The Italian boat started to cut the lead: behind by 24 seconds going into the final leg with winds kicking up to 14 knots. Koch, who was at the helm, turned it over to Melges, wearing the Ray-Ban aviator sunglasses that were his signature look. He took a tack at just the right moment to fill out the sails. America3 was 44 seconds ahead as they headed for the finish.

In the final seconds, Melges and Koch pretended to fight over who would be in control of the boat when they won.


Harry Clemons Melges Jr. was born in Elkhorn, Wis., on Jan. 26, 1930, and grew up in nearby Delavan Lake. His father managed a chicken farm and later created Melges Boat Works, starting with rowboats and canoes. His mother was a homemaker.

He began studies at the University of Wisconsin but left to serve in the Army during the Korean War from 1951 to 1953, receiving a Bronze Star Medal.

Melges often studied the natural world – the aerodynamics of birds, the wind ripples on water, or how fish navigate currents – to improve his tactics while sailing and enhance boat designs.


The Melges 24, a 24-foot sailboard first produced by the family boat business in 1993, set a new standard for racing craft with a relatively flat bottom that helps it plane over the water’s surface.
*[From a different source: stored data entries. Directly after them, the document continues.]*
-- ==== Sys2Proof/Laws/State.lean ====
section
/-! SUPPORT. What the named updates of the state leave as it was, one lemma per field and update, and the field a plain
update replaces. -/

namespace Sys2Proof.Machine

variable (s : State)

/-! ### `State.setReg` -/

@[simp] theorem State.setReg_regs (off : Nat) (w : Word) : (s.setReg off w).regs = smSet resetValue s.regs off w := rfl
@[simp] theorem State.setReg_lows (off : Nat) (w : Word) : (s.setReg off w).lows = s.lows := rfl
@[simp] theorem State.setReg_latches (off : Nat) (w : Word) : (s.setReg off w).latches = s.latches := rfl
@[simp] theorem State.setReg_tide (off : Nat) (w : Word) : (s.setReg off w).tide = s.tide := rfl
@[simp] theorem State.setReg_edge (off : Nat) (w : Word) : (s.setReg off w).edge = s.edge := rfl
@[simp] theorem State.setReg_tod (off : Nat) (w : Word) : (s.setReg off w).tod = s.tod := rfl
@[simp] theorem State.setReg_ust (off : Nat) (w : Word) : (s.setReg off w).ust = s.ust := rfl
@[simp] theorem State.setReg_cmd (off : Nat) (w : Word) : (s.setReg off w).cmd = s.cmd := rfl
@[simp] theorem State.setReg_yard (off : Nat) (w : Word) : (s.setReg off w).yard = s.yard := rfl
@[simp] theorem State.setReg_mem (off : Nat) (w : Word) : (s.setReg off w).mem = s.mem := rfl
@[simp] theorem State.setReg_dock (off : Nat) (w : Word) : (s.setReg off w).dock = s.dock := rfl
@[simp] theorem State.setReg_brt (off : Nat) (w : Word) : (s.setReg off w).brt = s.brt := rfl
@[simp] theorem State.setReg_acq (off : Nat) (w : Word) : (s.setReg off w).acq = s.acq := rfl
@[simp] theorem State.setReg_hists (off : Nat) (w : Word) : (s.setReg off w).hists = s.hists := rfl
@[simp] theorem State.setReg_maps (off : Nat) (w : Word) : (s.setReg off w).maps = s.maps := rfl
@[simp] theorem State.setReg_fry (off : Nat) (w : Word) : (s.setReg off w).fry = s.fry := rfl
@[simp] theorem State.setReg_lanes (off : Nat) (w : Word) : (s.setReg off w).lanes = s.lanes := rfl
@[simp] theorem State.setReg_knob (off : Nat) (w : Word) : (s.setReg off w).knob = s.knob := rfl
@[simp] theorem State.setReg_plt (off : Nat) (w : Word) : (s.setReg off w).plt = s.plt := rfl
@[simp] theorem State.setReg_slc (off : Nat) (w : Word) : (s.setReg off w).slc = s.slc := rfl
@[simp] theorem State.setReg_slip (off : Nat) (w : Word) : (s.setReg off w).slip = s.slip := rfl
@[simp] theorem State.setReg_prt (off : Nat) (w : Word) : (s.setReg off w).prt = s.prt := rfl
@[simp] theorem State.setReg_emc (off : Nat) (w : Word) : (s.setReg off w).emc = s.emc := rfl
@[simp] theorem State.setReg_bell (off : Nat) (w : Word) : (s.setReg off w).bell = s.bell := rfl
@[simp] theorem State.setReg_store (off : Nat) (w : Word) : (s.setReg off w).store = s.store := rfl
@[simp] theorem State.setReg_clk (off : Nat) (w : Word) : (s.setReg off w).clk = s.clk := rfl
@[simp] theorem State.setReg_pwr (off : Nat) (w : Word) : (s.setReg off w).pwr = s.pwr := rfl
@[simp] theorem State.setReg_rdata (off : Nat) (w : Word) : (s.setReg off w).rdata = s.rdata := rfl
@[simp] theorem State.setReg_free (off : Nat) (w : Word) : (s.setReg off w).free = s.free := rfl
@[simp] theorem State.setReg_pending (off : Nat) (w : Word) : (s.setReg off w).pending = s.pending := rfl

/-! ### `State.setRegN` -/

@[simp] theorem State.setRegN_lows (off v : Nat) : (s.setRegN off v).lows = s.lows := rfl
@[simp] theorem State.setRegN_latches (off v : Nat) : (s.setRegN off v).latches = s.latches := rfl
@[simp] theorem State.setRegN_tide (off v : Nat) : (s.setRegN off v).tide = s.tide := rfl
@[simp] theorem State.setRegN_edge (off v : Nat) : (s.setRegN off v).edge = s.edge := rfl
@[simp] theorem State.setRegN_tod (off v : Nat) : (s.setRegN off v).tod = s.tod := rfl
@[simp] theorem State.setRegN_ust (off v : Nat) : (s.setRegN off v).ust = s.ust := rfl
@[simp] theorem State.setRegN_cmd (off v : Nat) : (s.setRegN off v).cmd = s.cmd := rfl
@[simp] theorem State.setRegN_yard (off v : Nat) : (s.setRegN off v).yard = s.yard := rfl
@[simp] theorem State.setRegN_mem (off v : Nat) : (s.setRegN off v).mem = s.mem := rfl
@[simp] theorem State.setRegN_dock (off v : Nat) : (s.setRegN off v).dock = s.dock := rfl
@[simp] theorem State.setRegN_brt (off v : Nat) : (s.setRegN off v).brt = s.brt := rfl
@[simp] theorem State.setRegN_acq (off v : Nat) : (s.setRegN off v).acq = s.acq := rfl
@[simp] theorem State.setRegN_hists (off v : Nat) : (s.setRegN off v).hists = s.hists := rfl
@[simp] theorem State.setRegN_maps (off v : Nat) : (s.setRegN off v).maps = s.maps := rfl
@[simp] theorem State.setRegN_fry (off v : Nat) : (s.setRegN off v).fry = s.fry := rfl
@[simp] theorem State.setRegN_lanes (off v : Nat) : (s.setRegN off v).lanes = s.lanes := rfl
@[simp] theorem State.setRegN_knob (off v : Nat) : (s.setRegN off v).knob = s.knob := rfl
@[simp] theorem State.setRegN_plt (off v : Nat) : (s.setRegN off v).plt = s.plt := rfl
@[simp] theorem State.setRegN_slc (off v : Nat) : (s.setRegN off v).slc = s.slc := rfl
@[simp] theorem State.setRegN_slip (off v : Nat) : (s.setRegN off v).slip = s.slip := rfl
@[simp] theorem State.setRegN_prt (off v : Nat) : (s.setRegN off v).prt = s.prt := rfl
@[simp] theorem State.setRegN_emc (off v : Nat) : (s.setRegN off v).emc = s.emc := rfl
@[simp] theorem State.setRegN_bell (off v : Nat) : (s.setRegN off v).bell = s.bell := rfl
@[simp] theorem State.setRegN_store (off v : Nat) : (s.setRegN off v).store = s.store := rfl
@[simp] theorem State.setRegN_clk (off v : Nat) : (s.setRegN off v).clk = s.clk := rfl
@[simp] theorem State.setRegN_pwr (off v : Nat) : (s.setRegN off v).pwr = s.pwr := rfl
@[simp] theorem State.setRegN_rdata (off v : Nat) : (s.setRegN off v).rdata = s.rdata := rfl
@[simp] theorem State.setRegN_free (off v : Nat) : (s.setRegN off v).free = s.free := rfl
@[simp] theorem State.setRegN_pending (off v : Nat) : (s.setRegN off v).pending = s.pending := rfl

/-! ### `State.setFld` -/

@[simp] theorem State.setFld_lows (off lo w v : Nat) : (s.setFld off lo w v).lows = s.lows := rfl
@[simp] theorem State.setFld_latches (off lo w v : Nat) : (s.setFld off lo w v).latches = s.latches := rfl
@[simp] theorem State.setFld_tide (off lo w v : Nat) : (s.setFld off lo w v).tide = s.tide := rfl
@[simp] theorem State.setFld_edge (off lo w v : Nat) : (s.setFld off lo w v).edge = s.edge := rfl
@[simp] theorem State.setFld_tod (off lo w v : Nat) : (s.setFld off lo w v).tod = s.tod := rfl
@[simp] theorem State.setFld_ust (off lo w v : Nat) : (s.setFld off lo w v).ust = s.ust := rfl
@[simp] theorem State.setFld_cmd (off lo w v : Nat) : (s.setFld off lo w v).cmd = s.cmd := rfl
@[simp] theorem State.setFld_yard (off lo w v : Nat) : (s.setFld off lo w v).yard = s.yard := rfl
@[simp] theorem State.setFld_mem (off lo w v : Nat) : (s.setFld off lo w v).mem = s.mem := rfl
@[simp] theorem State.setFld_dock (off lo w v : Nat) : (s.setFld off lo w v).dock = s.dock := rfl
@[simp] theorem State.setFld_brt (off lo w v : Nat) : (s.setFld off lo w v).brt = s.brt := rfl
@[simp] theorem State.setFld_acq (off lo w v : Nat) : (s.setFld off lo w v).acq = s.acq := rfl
@[simp] theorem State.setFld_hists (off lo w v : Nat) : (s.setFld off lo w v).hists = s.hists := rfl
@[simp] theorem State.setFld_maps (off lo w v : Nat) : (s.setFld off lo w v).maps = s.maps := rfl
@[simp] theorem State.setFld_fry (off lo w v : Nat) : (s.setFld off lo w v).fry = s.fry := rfl
@[simp] theorem State.setFld_lanes (off lo w v : Nat) : (s.setFld off lo w v).lanes = s.lanes := rfl
@[simp] theorem State.setFld_knob (off lo w v : Nat) : (s.setFld off lo w v).knob = s.knob := rfl
@[simp] theorem State.setFld_plt (off lo w v : Nat) : (s.setFld off lo w v).plt = s.plt := rfl
@[simp] theorem State.setFld_slc (off lo w v : Nat) : (s.setFld off lo w v).slc = s.slc := rfl
@[simp] theorem State.setFld_slip (off lo w v : Nat) : (s.setFld off lo w v).slip = s.slip := rfl
@[simp] theorem State.setFld_prt (off lo w v : Nat) : (s.setFld off lo w v).prt = s.prt := rfl
@[simp] theorem State.setFld_emc (off lo w v : Nat) : (s.setFld off lo w v).emc = s.emc := rfl
@[simp] theorem State.setFld_bell (off lo w v : Nat) : (s.setFld off lo w v).bell = s.bell := rfl
@[simp] theorem State.setFld_store (off lo w v : Nat) : (s.setFld off lo w v).store = s.store := rfl
@[simp] theorem State.setFld_clk (off lo w v : Nat) : (s.setFld off lo w v).clk = s.clk := rfl
@[simp] theorem State.setFld_pwr (off lo w v : Nat) : (s.setFld off lo w v).pwr = s.pwr := rfl
@[simp] theorem State.setFld_rdata (off lo w v : Nat) : (s.setFld off lo w v).rdata = s.rdata := rfl
@[simp] theorem State.setFld_free (off lo w v : Nat) : (s.setFld off lo w v).free = s.free := rfl
@[simp] theorem State.setFld_pending (off lo w v : Nat) : (s.setFld off lo w v).pending = s.pending := rfl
His book, “Sailing Smart” (1983), written with Charles Mason, is still pored over by competitive sailors.

“He is probably more at one with mother nature than anyone,” Stu Argo, a crew member on the America3, told the Los Angeles Times. “He looks at the wind, looks at the waves, looks at the sky and relies on them to predict what’s going to come next.”

After America’s Cup win, Koch recruited Melges to coach the first all-female America’s Cup team, Mighty Mary, in 1995. The boat was defeated by Connor’s Stars & Stripes in pre-Cup races.
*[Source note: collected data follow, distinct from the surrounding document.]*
theorem test_wit_DockAndBar2RowsTrainServeAndAnswer2 :
    up.pcieUp = true ∧ (up.setDom .host 0).pcieUp = false ∧ 128 < 124 % 128 + 4 * 2 ∧
    bar2Off.memUp bar2Off.bar2Mem = false ∧ bar2Quay.bar2Mem = 2 ∧ bar2Quay.memUp 2 = true ∧
    bar2Quay.regN FRY_BAR2_BASE + (0 + 4 * 1 - 1) / 16 < bar2Quay.memSize 2 ∧
    (∀ r ∈ bar2Quay.fry.reads, r.id ≠ bar2Quay.fry.nextId) ∧ bar2Quay.bar2Air bar2Quay.fry.nextId = false ∧
    bar2Dock.bar2Mem < 2 ∧ bar2Dock.memUp bar2Dock.bar2Mem = true ∧ bar2Quay.fry.latch = none ∧
    bar2Quay.memSize 2 ≤ (bar2Quay.setRegN FRY_BAR2_BASE 0xFFFFFFFF).regN FRY_BAR2_BASE + 0 / 16 ∧ 12 / 4 % 4 = 3 := by decide

theorem test_wit_TallyAndKnobRowsStampAndCount :
    (laneOn 0).tlyState 3 = 1 ∧ up.tlyState 3 = 0 ∧ (laneOn 0).on .tally = true ∧ (laneOn 0).lhs = 3 ∧
    (laneOn 0).calBusy 3 = false ∧ (laneOn 0).tlyDeaf 3 = false ∧ ((laneOn 0).setDom .ctrl 0).tlyDeaf 3 = true ∧
    (laneOn 0).tlyMuted 3 edge4.count = false ∧ laneMuted.tlyMuted 3 edge4.count = true ∧ laneMuted.tlyDeaf 3 = false ∧
    (laneOn 0).tlyMode 3 = 0 ∧ edgeMatch ((laneOn 0).tlySlope 3) true = true ∧
    stampGe ((laneOn 0).capture 3 edge4 ((laneOn 0).sfld (TLY_L_DLY 3) 0 20)).1.t.toNat ((laneOn 0).lane 3).start.toNat = true ∧
    ((laneOn 0).lane 3).accepted = none ∧ ((laneOn 0).lane 3).claimer = none := by decide

theorem test_wit_TallyAndKnobRowsStampAndCount2 :
    edgeMatch (((laneOn 0).setFld (TLY_L_CFG 3) 8 2 0).tlySlope 3) false = false ∧
    stampGe (edgeStamp [] false 5000 [0, 0, 0, 0] 0).toNat (2 ^ 71 - 1) = false ∧
    (((laneOn 0).modLane 3 fun x => { x with accepted := some 0x7FFFFFFFFFFFFFFFFF }).lane 3).accepted = some 0x7FFFFFFFFFFFFFFFFF ∧
    freqWaits.tlyMode 3 = 4 ∧ freqWaits.tlyState 3 = 1 ∧ (freqWaits.lane 3).stillFrom = some 0 ∧
    freqWaits.reached ((0 : Quay).toNat + (freqWaits.fld (TLY_L_GATE 3) 0 24 * 32768000 + freqWaits.fld (TLY_L_STILL 3) 0 16 * 32768000000)) = true ∧
    ((laneOn 4).lane 3).stillFrom = none ∧
    ({ freqWaits with tide := up.tide } : State).reached ((0 : Quay).toNat + (1000 * 32768000 + 10 * 32768000000)) = false ∧
    laterNow.tlyMode 3 = 1 ∧ ((laterNow.modLane 3 fun x => { x with opened := some aMark }).lane 3).opened = some aMark ∧
    laterNow.reached (aMark.t.toNat + 2 ^ 48) = true ∧ calOn.calBusy 5 = true ∧ (calOn.lane 5).swap ≠ some false ∧
    ((calOn.modLane 5 fun x => { x with swap := some false }).lane 5).swap = some false ∧ ([] : List Nat).length ≠ 192 ∧
    up.calBusy 5 = false ∧ tableOk [] (calWidths [] 0) = false := by decide

theorem test_wit_TallyAndKnobRowsStampAndCount3 :
    flatHits.length = 192 ∧ flatHits.sum = 4194304 ∧ tableOk flatHits (calWidths flatHits 0) = true ∧
    lumpHits.length = 192 ∧ lumpHits.sum = 4194304 ∧ tableOk lumpHits (calWidths lumpHits 0) = false := by decide +kernel

theorem test_wit_TallyAndKnobRowsStampAndCount4 :
    up.knob.levels = none ∧ (knobAt false true).knob.levels = some (false, true) ∧ (knobAt false true).on .tally = true ∧
    (knobAt false true).lhs = 3 ∧ (up.setDom .tally 0).on .tally = false ∧
    (knobAt false true).encLevel 0 false true none 5 = true ∧ (knobAt false true).encLevel 1 true false none 5 = false ∧
    (knobAt false true).encLevel 0 false false none 5 = false ∧ (knobAt false true).inputMuted 6 0 = false ∧
    up.inputMuted 6 0 = true ∧ up.bit KNB_STAT 1 = true ∧ (knobMoved.setBit KNB_STAT 1 false).bit KNB_STAT 1 = false ∧
    knobMoved.knobIdle = true ∧ knobMoved.on .tally = true ∧ knobMoved.lhs = 3 ∧ knobMoved.knob.lastEdge = some 7 ∧
    up.knobIdle = false := by decide

theorem test_wit_DwellsAdvanceTheList :
    (up.loop 7).lst.due = false ∧ ((listAt fun x => { x with due := true }).loop 7).lst.due = true ∧
    up.fld KNB_SVC 4 3 ≠ 7 ∧ (up.setFld KNB_SVC 4 3 7).fld KNB_SVC 4 3 = 7 ∧ (up.loop 7).lst.st ≠ 1 ∧
    ((listAt id).loop 7).lst.st = 1 ∧
    ((listAt id).loop 7).lst.idx < ((listAt id).setFld (SLC_L_LIST 7) 16 12 4095).fld (SLC_L_LIST 7) 16 12 ∧
    (listAt id).fld (SLC_L_LIST 7) 16 12 ≤ ((listAt fun x => { x with idx := 4095 }).loop 7).lst.idx ∧
    (up.setFld (SLC_L_REPEAT 7) 0 16 0).fld (SLC_L_REPEAT 7) 0 16 = 0 ∧
    ((listAt id).loop 7).lst.passes + 1 < ((listAt id).setFld (SLC_L_REPEAT 7) 0 16 2).fld (SLC_L_REPEAT 7) 0 16 ∧
    (up.setFld (SLC_L_REPEAT 7) 0 16 1).fld (SLC_L_REPEAT 7) 0 16 ≤ (up.loop 7).lst.passes + 1 := by decide

theorem test_wit_SlipwayRowsSendFramesAndPeriods :
    up.on .ctrl = true ∧ up.inFlight = false ∧ (∀ p : Fin 8, up.portMode p = 1 → (up.slipPort p).safe = false) ∧
    (portAt 1 fun x => { x with pend := some 5 }).portMode 7 = 1 ∧
    ((portAt 1 fun x => { x with pend := some 5 }).slipPort 7).pend = some 5 ∧
    ((portAt 1 fun x => { x with safe := true }).slipPort 7).safe = true ∧
    ((portAt 1 fun x => { x with frame := some (0, true) }).slipPort 7).frame = some (0, true) ∧
    (up.slipPort 7).frame = none ∧ (portAt 2 id).portMode 7 = 2 ∧ (portAt 2 id).driver 7 = none ∧ up.portMode 7 ≠ 2 ∧
    (∀ p : Fin 8, up.portWaits p = false) ∧ (portAt 1 fun x => { x with pend := some 5 }).portWaits 7 = true ∧
    up.busFree = true ∧ busHeld.inFlight = false ∧ busHeld.busFree = false ∧ busHeld.groupNow = false ∧
    busHeld.tide.len ≤ busHeld.tide.cycle + busHeld.busTail ∧
    (up.modSlip fun x => { x with bus := some (up.tide.tb, 9) }).groupNow = true ∧
    (portAt 1 fun x => { x with frame := some (0, true), ends := 35 }).edgesTo 35 = 7 ∧
    (portAt 1 fun x => { x with ends := 5000 }).edgesTo 5000 = 1000 ∧ up.edgesTo 0 = 0 ∧ (portAt 2 id).per 7 = 100 ∧
    (portAt 2 id).toSample 7 = 92 ∧ (portAt 2 id).toPeriod 7 = 0 ∧
    (portAt 2 fun x => { x with cnt := 95 }).toSample 7 = 97 ∧ (portAt 2 fun x => { x with cnt := 95 }).toPeriod 7 = 5 := by decide

theorem test_wit_FastTripRowsTripTheirLoops :
    up.on .ctrl = true ∧ (up.setFld (PRT_FAST 7) 16 8 255).fld (PRT_FAST 7) 16 8 ≠ 0 ∧ up.fld (PRT_FAST 7) 16 8 = 0 ∧
    (255 : Nat).testBit 7 = true ∧ stopped.live = false ∧ pwmLoop.portMode 7 = 2 ∧ pwmLoop.driver 7 = some 7 ∧
    7 ∈ pwmLoop.unit 7 ∧ (pwmLoop.fld (PRT_FAST 0) 16 8).testBit 7 = true ∧
    pwmLoop.fld (PRT_FAST 0) 16 8 &&& (pwmLoop.setFld (PRT_TRIPOUT 1) 0 8 255).fld (PRT_TRIPOUT 1) 0 8 ≠ 0 ∧
    up.driver 7 = none ∧ (up.modPrt fun x => { x with wait := [(0, 7, 128)] }).prt.wait = [] ++ (0, 7, 128) :: [] ∧
    (128 : Nat).testBit 7 = true ∧ (∀ y ∈ up.prt.wait, y.1 ≠ 0) := by decide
Melges was inducted into the National Sailing Hall of Fame in 2011 and was a three-time recipient of the Rolex Yachtsman of the Year award (1961, 1972, and 1983).

In addition to his daughter, Melges is survived by his wife of 69 years, the former Gloria Wenzel; sons Harry Melges III and Hans Melges; and seven grandchildren, including Harry Melges IV. He is a helmsman for America’s Magic team preparing for America’s Cup next year off Barcelona.

When asked about advice for sailing, Melges nearly always presented it as a task of trying, but not always succeeding, to read the winds and the waters.

“It’s between you and the sail and mother nature on who is going to win the race,” Melges said. “And that makes it interesting.”